Олег Чухонцев. Зачем свободой дорожу?

Вячеслав Карижинский
Досье: 

ОЛЕГ ГРИГОРЬЕВИЧ ЧУХОНЦЕВ родился 8 марта 1938 г. в Павловском Посаде (Московская область). В 1962 г. окончил филологический факультет Московского областного педагогического института. В разные годы работал в отделах поэзии журналов «Юность» и «Новый мир». Первая книга («Из трёх тетрадей») вышла в 1976 г. Затем издавались сборники «Слуховое окно» (1983), «Ветром и пеплом» (1989), «Пробегающий пейзаж» (1997), «Фифиа» (2003), книга избранных произведений «Из сих пределов» (2005), сборник «Однофамилец» (2008).
Стихи Олега Чухонцева переведены на многие языки мира. Он — лауреат Государственной премии РФ, Пушкинской премии РФ, Пушкинской премии фонда Альфреда Тёпфера (Германия), поэтической премии «Anthologia», большой премии «Триумф», большой премии им. Бориса Пастернака и множества других. Олег Чухонцев стал треть-им — после Александра Кушнера (2005) и Олеси Николаевой (2006) — лауреатом национальной литературной премии «Поэт» (2007).



Зачем свободой дорожу?
(Автор статьи – Вячеслав Карижинский)


Двадцатый век – век мировых войн и политических репрессий, новых духовных и творческих исканий, не раз спрашивал художника: «Кто ты и куда идёшь?» Искусство, продолжавшее существовать «вопреки исторической правде», заставляло художника искать и оправдывать своё место на Земле. В двадцатом веке, как никогда ранее, искусство впитало в себя и отразило во всём разнообразии эсхатологические ощущения, дух Апокалипсиса, тревожное чувство близости «конца времён и народов». И если русскую литера-туру начала 19-го века можно сравнить с восторженным вдохом, надеждой на торжество красоты и гармонии, то поэзия и проза века двадцатого похожи на долгий выдох, в котором смешались боль, страх и разочарование.
Следование старой поэтической традиции (на что решаются немногие художники слова) вряд ли можно считать залогом читательского успеха в условиях современного мира, равно как и полное пренебрежение традициями (что, как эксперимент, было-таки предпринято в постмодернистском бунтарстве и вызвало больше негативных откликов).  Вопрос об актуальности, современности, «подлинности» автора встал перед искусством в двадцатом веке как никогда остро. И в данной статье мы попытаемся выяснить, почему Олег Чухонцев как неординарная поэтическая личность очень важен именно сегодня, и проследить магистральные направления в творчестве поэта.

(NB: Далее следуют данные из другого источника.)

/-! ### Rings (R438, R439) -/

/-- A ring page's snapshot: its sequence number and counts, when all 33 parts agree. -/
def State.ringSnap (s : State) (p : Nat) : Option (Nat × List Nat) :=
  let b := s.colBytes (1024 * p) 528
  let sl := (List.range 33).map (fun i => sliceB b (16 * i) 16)
  let q := fieldLe b 0 2
  if (List.zip (List.range 33) sl).all (fun x => fieldLe x.2 0 2 == q && fieldLe x.2 2 1 == 0x40 + x.1 && crc32c (x.2.take 12) == fieldLe x.2 12 4) then
    let str := sl.foldr (fun x a => fieldLe x 3 9 + 2 ^ 72 * a) 0
    some (q, (List.range 136).map (fun i => str >>> (17 * i) % 2 ^ 17))
  else none

/-- The current page of ring pair `k` (0 or 1), and its snapshot. -/
def State.ringCur (s : State) (k : Nat) : Option (Nat × Nat × List Nat) :=
  match s.ringSnap (160 + 2 * k), s.ringSnap (161 + 2 * k) with
  | none, none => none
  | some a, none => some (0, a.1, a.2)
  | none, some b => some (1, b.1, b.2)
  | some a, some b => if newer16 b.1 a.1 then some (1, b.1, b.2) else some (0, a.1, a.2)

/-- The delta slots of the current page that count: kind and data (R438). -/
def State.ringDeltas (s : State) (page q : Nat) : List (Nat × Nat × Nat) :=
  let b := s.colBytes (1024 * page + 528) 496
  ((List.range 31).map (fun i => sliceB b (16 * i) 16)).filterMap (fun x =>
    if crc32c (x.take 12) = fieldLe x 12 4 ∧ newer16 (fieldLe x 0 2) q then some (fieldLe x 0 2, fieldLe x 2 1, fieldLe x 3 9) else none)

/-- Counts of a ring pair's 136 arrays; 100,000 where no snapshot is valid (R438). -/
def State.ringCounts (s : State) (k : Nat) : List Nat :=
  match s.ringCur k with
  | none => List.replicate 136 100000
  | some (g, q, cs) =>
    let ds := s.ringDeltas (160 + 2 * k + g) q
    (List.zip (List.range 136) cs).map (fun p =>
      min 131071 (p.2 + (ds.filter (fun d => d.2.1 == 1 + p.1 / 68 && bit d.2.2 (p.1 % 68))).length))

/-- First unused delta slot of a page: past the last one that holds a byte other than 0xFF (R439). -/
def State.ringUnused (s : State) (page : Nat) : Nat :=
  let b := s.colBytes (1024 * page + 528) 496
  (List.range 31).foldl (fun m i => if (sliceB b (16 * i) 16).all (fun x => x == 0xFF#8) then m else i + 1) 0

def newest16 (q : Nat) (l : List Nat) : Nat := l.foldl (fun m x => if newer16 x m then x else m) q

/-- A ring change: start address, new bytes and page operations. `recs` names the pair's clusters (0, 1) and the arrays,
as bits, that take one cycle. -/
def State.ringBytes (s : State) (k : Nat) (recs : List (Nat × List Byte)) : Nat × List Byte × Nat :=
  let cur := match s.ringCur k with | some c => c | none => (0, 0, List.replicate 136 100000)
  let page := 160 + 2 * k + cur.1
  let last := newest16 cur.2.1 ((s.ringDeltas page cur.2.1).map (fun d => d.1))
  let un := s.ringUnused page
  if (s.ringCur k).isSome ∧ un + recs.length ≤ 31 then
    (1024 * page + 528 + 16 * un,
     (List.zip (List.range recs.length) recs).flatMap (fun p => slotBytes ((last + 1 + p.1) % 65536) (1 + p.2.1) (leNat p.2.2)), 0)
  else
    let cs := (List.zip (List.range 136) (s.ringCounts k)).map (fun p =>
      if recs.any (fun r => r.1 == p.1 / 68 && bit (leNat r.2) (p.1 % 68)) then p.2 + 1 else p.2)
    (1024 * (160 + 2 * k + (1 - cur.1)), snapPage ((last + 1) % 65536) cs, 1)

/-! ### Payloads (R358, R429, R440) -/

def State.settingsPayload (s : State) : List Byte := rwkWords.flatMap (fun o => leBytes 4 (s.rd o))

def State.devicePayload (s : State) : List Byte :=
  leBytes 4 s.cfg.epoch ++ sliceB s.col.lastDigest 0 48 ++ leBytes 4 s.epochCtr ++ leBytes 4 s.col.hours ++ leBytes 4 0

def State.fencePayload (s : State) : List Byte :=
  let m := fun (n : Nat) (u : Nat → Nat) => (List.range n).foldl (fun a i => a + (if (s.unit (u i)).state = 1 then 2 ^ i else 0)) 0
  leBytes 8 (m 64 uClu) ++ leBytes 3 (m 17 uCmp) ++ leBytes 1 (m 4 uSlice) ++ leBytes 3 (m 18 (fun i => uLane (i / 9) (i % 9))) ++ leBytes 1 0

def State.thermPayload (s : State) : List Byte := sliceB (s.thm.log.flatMap (fun x => x)) 0 96

/-- The 192 bytes of a context-table record (R358). -/
def State.ctxPayload (s : State) (c : Nat) : List Byte :=
  let x := s.ctx c
  let borrowed := s.arrays.any (fun p => p.2.owned && p.2.ctx == c && p.2.lent)
  leBytes 1 c ++ leBytes 1 x.state ++ leBytes 1 (b2n x.fp) ++ leBytes 1 x.red ++ leBytes 1 (b2n x.critical + 2 * b2n borrowed)
    ++ leBytes 1 (x.la.st + 4 * x.lb.st) ++ leBytes 1 (x.active.getD 0xFF) ++ leBytes 1 0 ++ leBytes 4 x.epoch ++ leBytes 4 x.tol
    ++ leBytes 8 x.seed ++ leBytes 6 x.invoc ++ leBytes 2 x.gennum ++ sliceB x.la.digest 0 48 ++ sliceB x.lb.digest 0 48
    ++ leBytes 4 x.digper ++ leBytes 60 0

/-- An array's ownership word (R358). Bit 11 stays 0: a spilled logical array has no physical array (DEDUCED: log 42). -/
def ownWord (r : Arr) : Nat :=
  if r.owned then r.st + (r.ctx <<< 3) + (r.gen <<< 8) + (r.copy <<< 9) + (b2n r.lent <<< 10) + (r.logical <<< 16) else r.st

def State.ownPayload (s : State) (c : Nat) : List Byte := (List.range 68).flatMap (fun a => leBytes 4 (ownWord (s.arr (akey c a))))

/-- CAL.RECORD0 and CAL.RECORD1 (R138). -/
def record0 (r : Arr) : Nat := toBits 12 r.recD + (toBits 8 (r.tbase + 40) <<< 12) + (toBits 8 (r.tcal + 40) <<< 20)
def record1 (r : Arr) : Nat := r.gamma % 65536 + ((r.lcal % 65536) <<< 16)

def State.calibPayload (s : State) (c : Nat) : List Byte :=
  (List.range 68).flatMap (fun a =>
    let r := s.arr (akey c a)
    if r.hasRec then leBytes 4 (record0 r + (b2n r.due <<< 28) + (b2n r.twinfail <<< 29)) ++ leBytes 4 (record1 r) else leBytes 8 0)

/-- A HISTORY entry (R440). -/
def State.histEntry (s : State) (slot : Nat) : List Byte :=
  match FMap.get 0 s.col.hist slot with
  | 0 => leBytes 2 0xFFFF ++ leBytes 38 0
  | u + 1 =>
    let x := s.unit u
    leBytes 2 u ++ leBytes 2 x.total ++ leBytes 1 x.state ++ leBytes 1 x.reason ++ leBytes 2 0
      ++ (List.range 4).flatMap (fun i => match x.evs[i]? with
          | some e => leBytes 1 e.kind ++ leBytes 1 e.ctx ++ leBytes 6 e.invoc
          | none => leBytes 8 0)

def State.histPayload (s : State) (i : Nat) : List Byte := (List.range 24).flatMap (fun e => s.histEntry (24 * i + e))

def State.repairPayload (s : State) (i : Nat) : List Byte :=
  (List.range 126).flatMap (fun e => match s.col.repairs[126 * i + e]? with | some b => sliceB b 0 8 | none => List.replicate 8 0xFF#8)

/-! ### Waiting writes (R434, R435) -/

def State.colQueue (s : State) (w : ColWrite) : State :=
  if w.steps.isEmpty then s else s.withCol { s.col with queue := s.col.queue ++ [w] }

/-- The homes that hold a context's records: its clusters' ownership, its context record, and DEVICE (R434, R448). -/
def State.ctxSteps (s : State) (c : Nat) (clus : List Nat) (gone : Bool) : List ColStep :=
  let own := (List.range 10).filterMap (fun j =>
    let l := clus.filter (fun k => k / 7 == j)
    if l.isEmpty then none else some { home := 10 + j, recs := l.map (fun k => (k % 7, s.ownPayload k)) })
  let h := 2 + c / 4
  own ++ (if gone then [{ home := h, recs := [(c % 4, [])] }, { home := h, recs := [(c % 4, [])] }]
      else [{ home := h, recs := [(c % 4, s.ctxPayload c)] }])
    ++ [{ home := 1, recs := [(0, s.devicePayload)] }]

/-- A wear write for arrays given by key: one ring step per ring pair (R134, R439). -/
def wearSteps (keys : List Nat) : List ColStep :=
  (List.range 32).filterMap (fun k =>
    let m := fun (c : Nat) => (List.range 68).foldl (fun a i => a + (if keys.contains (akey c i) then 2 ^ i else 0)) 0
    let rs := [(0, m (2 * k)), (1, m (2 * k + 1))].filter (fun x => decide (x.2 ≠ 0))
    if rs.isEmpty then none else some { home := 64 + k, recs := rs.map (fun x => (x.1, leBytes 9 x.2)) })

def calibStep (s : State) (c : Nat) : ColStep := { home := 20 + c / 16, recs := [(c % 16, s.calibPayload c)] }
def fenceStep (s : State) : ColStep := { home := 1, recs := [(1, s.fencePayload)] }
def thermStep (s : State) : ColStep := { home := 1, recs := [(2, s.thermPayload)] }
def deviceStep (s : State) : ColStep := { home := 1, recs := [(0, s.devicePayload)] }

/-- What a step writes: start address, new bytes, page operations, and energy in microjoules (R424, R435). -/
def State.stepBytes (s : State) (st : ColStep) : Nat × List Byte × Nat × Nat :=
  if st.home < 39 then
    (1024 * homePage st.home (s.colTarget st.home st.recs), s.groupImage st.home st.recs, homePages st.home, 60 * homePages st.home)
  else if st.home < 128 then
    let r := s.ringBytes (st.home - 64) st.recs
    (r.1, r.2.1, r.2.2, if r.2.2 = 0 then 4 else 60)
  else
    let a := (st.recs.headD (0, [])).1
    let bs := (st.recs.headD (0, [])).2
    let p := a / 1024
    let n := (a % 1024 + bs.length + 1023) / 1024
    let old := s.colBytes (1024 * p) (1024 * n)
    (1024 * p, old.take (a % 1024) ++ bs ++ old.drop (a % 1024 + bs.length), n, 60 * n)

/-- HLD.EUSABLE, 0 while a measurement runs (R449). -/
def State.eusable (s : State) : Nat := if s.hld.measuring then 0 else s.hld.eusable

/-- The supply check of R435 for a step that needs `e` microjoules. -/
def State.supplyOk (s : State) (e : Nat) : Bool :=
  s.hld.mainGood && !s.hld.measuring && (bit (s.reg .hld 0 0x40) 0 || decide (4 * e ≤ s.eusable))

/-- Pages busy: those of the step in progress (R443). -/
def State.busyPages (s : State) : List Nat :=
  match s.col.queue with
  | w :: _ => match w.active with
    | some (a, bs, _) => (List.range ((bs.length + 1023) / 1024)).map (fun i => a / 1024 + i)
    | none => []
  | [] => []

/-- COLOPHON_STEP_START (R435): the first write's next step passes the supply check and starts, or it waits; each step
that waits counts once in COL.DENYCNT. -/
def execColophonStepStart (s : State) : Host.Outcome State Fault Refusal :=
  .next (match s.col.queue with
  | [] => s
  | w :: r =>
    match w.active, w.steps with
    | none, st :: _ =>
      let b := s.stepBytes st
      let e := b.2.2.2
      let ok := s.supplyOk e
      let s := s.setReg .hld 0 0x5C (min (4 * e) 65535 + (b2n ok <<< 16))
      if ok then
        (s.bump .hld 0 0x58 1).withCol { s.col with queue := { w with active := some (b.1, b.2.1, b.2.2.1), denied := false } :: r }
      else if w.denied then s
      else (s.bump .col 0 0x74 1).withCol { s.col with queue := { w with denied := true } :: r }
    | _, _ => s)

«Я оторвался от своих корней, и эта память мне уже чужая, и я уже другой... Но что же, что издалека томит, не отпускает, а кружит, кружит? Что за дикий бег? Куда летит трамвай, и жизнь, и время? Что слышит мать из тишины своей, той тишины последней? Кто ответит? Я мир искал, а потерял себя, и на годах, как на конюшне старой, замок навешен... Как копыта бьют!» («Бывшим маршрутом»,1976) –  муки самоопределения слышатся в стихотворении поэта*. Пронзительно звучит его голос, с горе-чью признающий «покинутость» сада, страны – всего мира их главным хозяином – Богом: 


Без хозяина сад заглох,
кутал розу — стоит крапива,
в вику выродился горох,
и гуляет чертополох
там, где вишня росла и слива.

А за свалкою у леска
из возгонок перегорелых
наркоты и змеевика
граммофончик звенит вьюнка
в инфернальных уже пределах.

Страшно мал, но велик зело,
ибо в царстве теней пригрелся,
пожирающий знак зеро.
Вот и думай, мутант прогресса,
что же будет после всего,
после сныти, болота, леса...

После лирики. После эпоса...
(«После лирики, после эпоса», сборник «Фифиа», 2003 г.)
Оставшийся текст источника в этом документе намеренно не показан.